**EXERCISE PROMPT**
Give back exactly the lines of the data below, starting with the line that has "of the tree (R174, R175). -/" and going on through the line that has "(va, x, n) :: ds =>".

**SOURCE DATA**
/-- BCAST (R168). -/
def execBcast (h : Hdr) (wid : Fin 5) (first : Bool) (d a b : Opnd) (s : State) : Out :=
  runCross (xlItem h 8 [a, b] d) d (fun g ex x y l => bcastLane wid.val first g ex x y l) s

/-- A possibly negated source predicate in a lane. -/
def predHolds (g : Group) (p : PSrc) (l : Nat) : Bool := readP (g.thread l) p.p.val != p.neg

/-- The executing lanes in which a predicate holds. -/
def predLanes (g : Group) (ex : Mask) (p : PSrc) : Mask :=
  maskWhere g.width fun l => hasBit ex l && predHolds g p l

/-- BALLOT (R169). -/
def execBallot (h : Hdr) (ps : PSrc) (d : Opnd) (s : State) : Out :=
  runCross (xlItem h 8 [] d) d (fun g ex _ _ _ => predLanes g ex ps) s
/-- ACTMASK (R169). -/
def execActmask (h : Hdr) (live : Bool) (d : Opnd) (s : State) : Out :=
  runCross (xlItem h 8 [] d) d (fun g ex _ _ _ => if live then g.live else ex) s

/-- The value of a vote over the executing lanes (R170). -/
def voteValue (op : VoteOp) (g : Group) (ex : Mask) (ps : PSrc) (a : Nat → Word) : Bool :=
  let hold := predLanes g ex ps
  match op with
  | .all => hold = ex
  | .any => hold ≠ 0
  | .none => hold = 0
  | .eq => (lanesOf g.width ex).all fun l => a l = a (lowLane g ex)

/-- VOTE writes pD in every executing lane (R170). -/
def execVote (h : Hdr) (op : VoteOp) (pd : Fin 8) (ps : PSrc) (a : Opnd) (s : State) : Out :=
  let it : Item := { hdr := h, cls := .xlane, lat := some 8, srcs := if op = .eq then [a] else [] }
  runItem it (fun i ex s =>
    let g := grpAt s i.gid
    let v := voteValue op g ex ps fun l => readOpnd s i.gid l a
    .done { writes := (lanesOf g.width ex).map fun l => ⟨l, .p l pd.val, if v then 1 else 0⟩ }
      (consumeAll s i.gid it)) s

/-! ## MATCH and COMPACT (R171, R172) -/

/-- The executing lanes whose key equals lane `l`'s. -/
def matchMask (w32 : Bool) (g : Group) (ex : Mask) (a : Nat → Word) (l : Nat) : Mask :=
  let key := fun j => if w32 then zextW 32 (a j) else a j
  maskWhere g.width fun j => hasBit ex j && key j = key l

/-- MATCH (R171). -/
def execMatchK (h : Hdr) (w32 rank : Bool) (d a : Opnd) (s : State) : Out :=
  runCross (xlItem h 8 [a] d) d (fun g ex x _ l =>
    let m := matchMask w32 g ex x l
    if rank then BitVec.ofNat 64 (lanesOf l m).length else m) s

/-- COMPACT of one lane: the value of the selected lane of the same rank, or 0. -/
def compactLane (ps : PSrc) (g : Group) (ex : Mask) (a : Nat → Word) (l : Nat) : Word :=
  match (lanesOf g.width (predLanes g ex ps))[(lanesOf l ex).length]? with
  | some j => a j
  | none => 0

/-- COMPACT (R172). -/
def execCompact (h : Hdr) (ps : PSrc) (d a : Opnd) (s : State) : Out :=
  runCross (xlItem h 8 [a] d) d (fun g ex x _ l => compactLane ps g ex x l) s

/-! ## SCAN and SRED (R173, R174) -/

/-- The combination of two elements, with its flags. -/
def combine (op : COp) (ty : Ty) (m : Rnd) (a b : Nat) : Nat × FF :=
  if ty.isFloat then
    match op with
    | .add => faddFn (fmtOf ty) m [a, b]
    | .min => fminFn false (fmtOf ty) m [a, b]
    | _ => fminFn true (fmtOf ty) m [a, b]
  else
    let i := intOf ty.signed ty.w
    match op with
    | .add => (narrow ty.signed false ty.w (i a + i b), 0)
    | .min => (if i b < i a then b else a, 0)
    | .max => (if i a < i b then b else a, 0)
    | .and => (Nat.land a b, 0)
    | .or => (Nat.lor a b, 0)
    | .xor => (Nat.xor a b, 0)

/-- The first element of an exclusive scan. -/
def identityOf (op : COp) (ty : Ty) : Nat :=
  if ty.isFloat then
    match op with
    | .add => 0
    | .min => (fmtOf ty).infBits
    | _ => (fmtOf ty).signed true (fmtOf ty).infBits
  else
    match op with
    | .min => narrow ty.signed false ty.w (highest ty.signed ty.w)
    | .max => narrow ty.signed false ty.w (lowest ty.signed ty.w)
    | .and => 2 ^ ty.w - 1
    | _ => 0

/-- One combining step at distance `d`: y[j] := y[j-d] ⊕ y[j] for every j ≥ d at once. -/
def scanStep (f : Nat → Nat → Nat × FF) (d : Nat) (y : List Nat) : List Nat × FF :=
  let rs := (y.zip (y.drop d)).map fun e => f e.1 e.2
  (y.take d ++ rs.map (·.1), ffAll (rs.map (·.2)))

/-- The inclusive scan, doubling the distance. -/
def scanList (f : Nat → Nat → Nat × FF) : Nat → Nat → List Nat → FF → List Nat × FF
  | 0, _, y, ff => (y, ff)
  | k + 1, d, y, ff =>
    if d < y.length then
      let (y, g) := scanStep f d y
      scanList f k (2 * d) y (ff ||| g)
    else (y, ff)

/-- One level of the tree: neighbours combined, an unpaired last entry unchanged. -/
def pairUp (f : Nat → Nat → Nat × FF) : List Nat → List Nat × FF
  | a :: b :: xs =>
    let (r, g) := f a b
    let (rs, h) := pairUp f xs
    (r :: rs, g ||| h)
  | xs => (xs, 0)

/-- The total of a list by the tree. -/
def reduceList (f : Nat → Nat → Nat × FF) : Nat → List Nat → FF → Nat × FF
  | 0, t, ff => (t.headD 0, ff)
  | k + 1, t, ff =>
    if 1 < t.length then
      let (t, g) := pairUp f t
      reduceList f k t (ff ||| g)
    else (t.headD 0, ff)

/-- Splits a list where a flag starts a segment. -/
def splitSegs {α : Type} (starts : α → Bool) : List α → List (List α)
  | [] => []
  | x :: xs =>
    match splitSegs starts xs with
    | [] => [[x]]
    | s :: ss =>
      match s with
      | [] => [x] :: ss
      | y :: _ => if starts y then [x] :: s :: ss else (x :: s) :: ss

/-- Segment numbers of elements in ascending order, as lists of elements: by length, or from head flags
(R174). -/
def segments (g : Group) (ex : Mask) (k : Nat) (seg : Option (Fin 11)) (b : Nat → Word) :
    List (List Nat) :=
  let es := (lanesOf g.width ex).flatMap fun l => (List.range k).map fun i => l * k + i
  match seg with
  | some n =>
    let len := segLen (g.width * k) n.val
    (List.range (g.width * k / len)).map fun j => es.filter fun e => e / len = j
  | none => splitSegs (fun e => e % k = 0 && hasBit (b (e / k)) 0) es

/-- What a segment's elements become, with flags. -/
def scanSeg (sred excl : Bool) (op : COp) (ty : Ty) (m : Rnd) (x : List Nat) : List Nat × FF :=
  let f := combine op ty m
  if sred then
    let (t, ff) := reduceList f 12 x 0
    (x.map fun _ => t, ff)
  else
    let (y, ff) := scanList f 12 1 x 0
    (if excl then identityOf op ty :: y.dropLast else y, ff)

/-- Combining steps over segments of which the longest has `n` elements: one for each distance below it, or for each level
of the tree (R174, R175). -/
def combineSteps (n : Nat) : Nat := if n ≤ 1 then 0 else log2 (n - 1) + 1

/-- A lane's word from its elements, extended for a scalar type. -/
def elemsWord (ty : Ty) (f : Nat → Nat) : Word :=
  if ty.k = 1 then extend ty (f 0) else (packElems ty.w ty.k fun i => (f i, 0)).1
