/-- Performs the own bytes of an ST.REL at the L1, in lane order; `none` when no way can be had now. -/
def storeOwn (s : State) (core gid lid : Nat) (first : Bool) : List (Nat × Word × Nat) → Option State
  | [] => some s
  | (va, x, n) :: ds =>
    match storeL1 s core gid lid va n (bits x.toNat 0 (8 * n)) first with
    | some s => storeOwn s core gid lid first ds
    | none => none

/-- The bytes of the words of a line that a mask touches: an aligned store lies in one word (R278). -/
def wordBytes (m : BitVec 128) : BitVec 128 :=
  maskOf 128 ((List.range 128).filter fun i => hasBit (wordsOf m) (i / 8))

/-- Publishes those own bytes of an ST.REL that are still dirty, with every other dirty byte of their words, so that no
store is taken in part (R278), and answers what must be applied: these, and the publications of the same lines that are on
their way already. -/
def publishOwn (s : State) (core gid rel lid : Nat) (data : List (Nat × Word × Nat)) :
    State × List Nat :=
  let asid := (launchAt s lid).asid
  let lines := dedup (data.map fun d => d.1 / 128)
  let sent := (s.pubs.filter fun e =>
    e.2.core = core && e.2.asid = asid && lines.contains (e.2.va / 128) && e.2.sender.publishes).map (·.1)
  let (s, ids) := lines.foldl (fun acc line =>
    match findL1 (coreAt acc.1 core) asid line with
    | some x =>
      let m := data.foldl (fun m d => if d.1 / 128 = line then m ||| byteRange (d.1 % 128) d.2.2 else m)
        (0 : BitVec 128)
      let (s, ids) := takeBytes acc.1 core x (wordBytes m) (.release gid rel)
      (s, acc.2 ++ ids)
    | none => acc) (s, ([] : List Nat))
  (s, sent ++ ids)

def setRelease (s : State) (id : Nat) (r : Release) : State :=
  { s with releases := mapPut s.releases id r }
def endRelease (s : State) (id : Nat) : State := { s with releases := mapErase s.releases id }

/-- A release whose step 2 publications have been applied goes on: it sends its held updates, or publishes
its own bytes, or is complete (R145, R152 step 6). -/
def afterRelease (s : State) (id : Nat) (r : Release) : State :=
  match r.cont with
  | .nothing => endRelease s id
  | .updates pubs => pubs.foldl sendUpdate (endRelease s id)
  | .store _ lid _ data =>
    let (s, ids) := publishOwn s r.core r.gid id lid data
    setRelease s id { r with stage := .own, pubs := ids }

/-- Whether an earlier release of the core has still to take its bytes, or an ST.REL that has performed its own has still to
publish them: a later release takes bytes after it, so that it misses none that happen before it (R280, R295). -/
def releaseBefore (s : State) (id : Nat) (r : Release) : Bool :=
  s.releases.any fun e => decide (e.1 < id) && e.2.core = r.core && e.2.publishes &&
    match e.2.stage, e.2.cont with
    | .waiting, _ => true
    | .sent, .store .. => true
    | _, _ => false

**ANSWER SECTION**
of the tree (R174, R175). -/
def combineSteps (n : Nat) : Nat := if n ≤ 1 then 0 else log2 (n - 1) + 1

/-- A lane's word from its elements, extended for a scalar type. -/
def elemsWord (ty : Ty) (f : Nat → Nat) : Word :=
  if ty.k = 1 then extend ty (f 0) else (packElems ty.w ty.k fun i => (f i, 0)).1
/-- Performs the own bytes of an ST.REL at the L1, in lane order; `none` when no way can be had now. -/
def storeOwn (s : State) (core gid lid : Nat) (first : Bool) : List (Nat × Word × Nat) → Option State
  | [] => some s
  | (va, x, n) :: ds =>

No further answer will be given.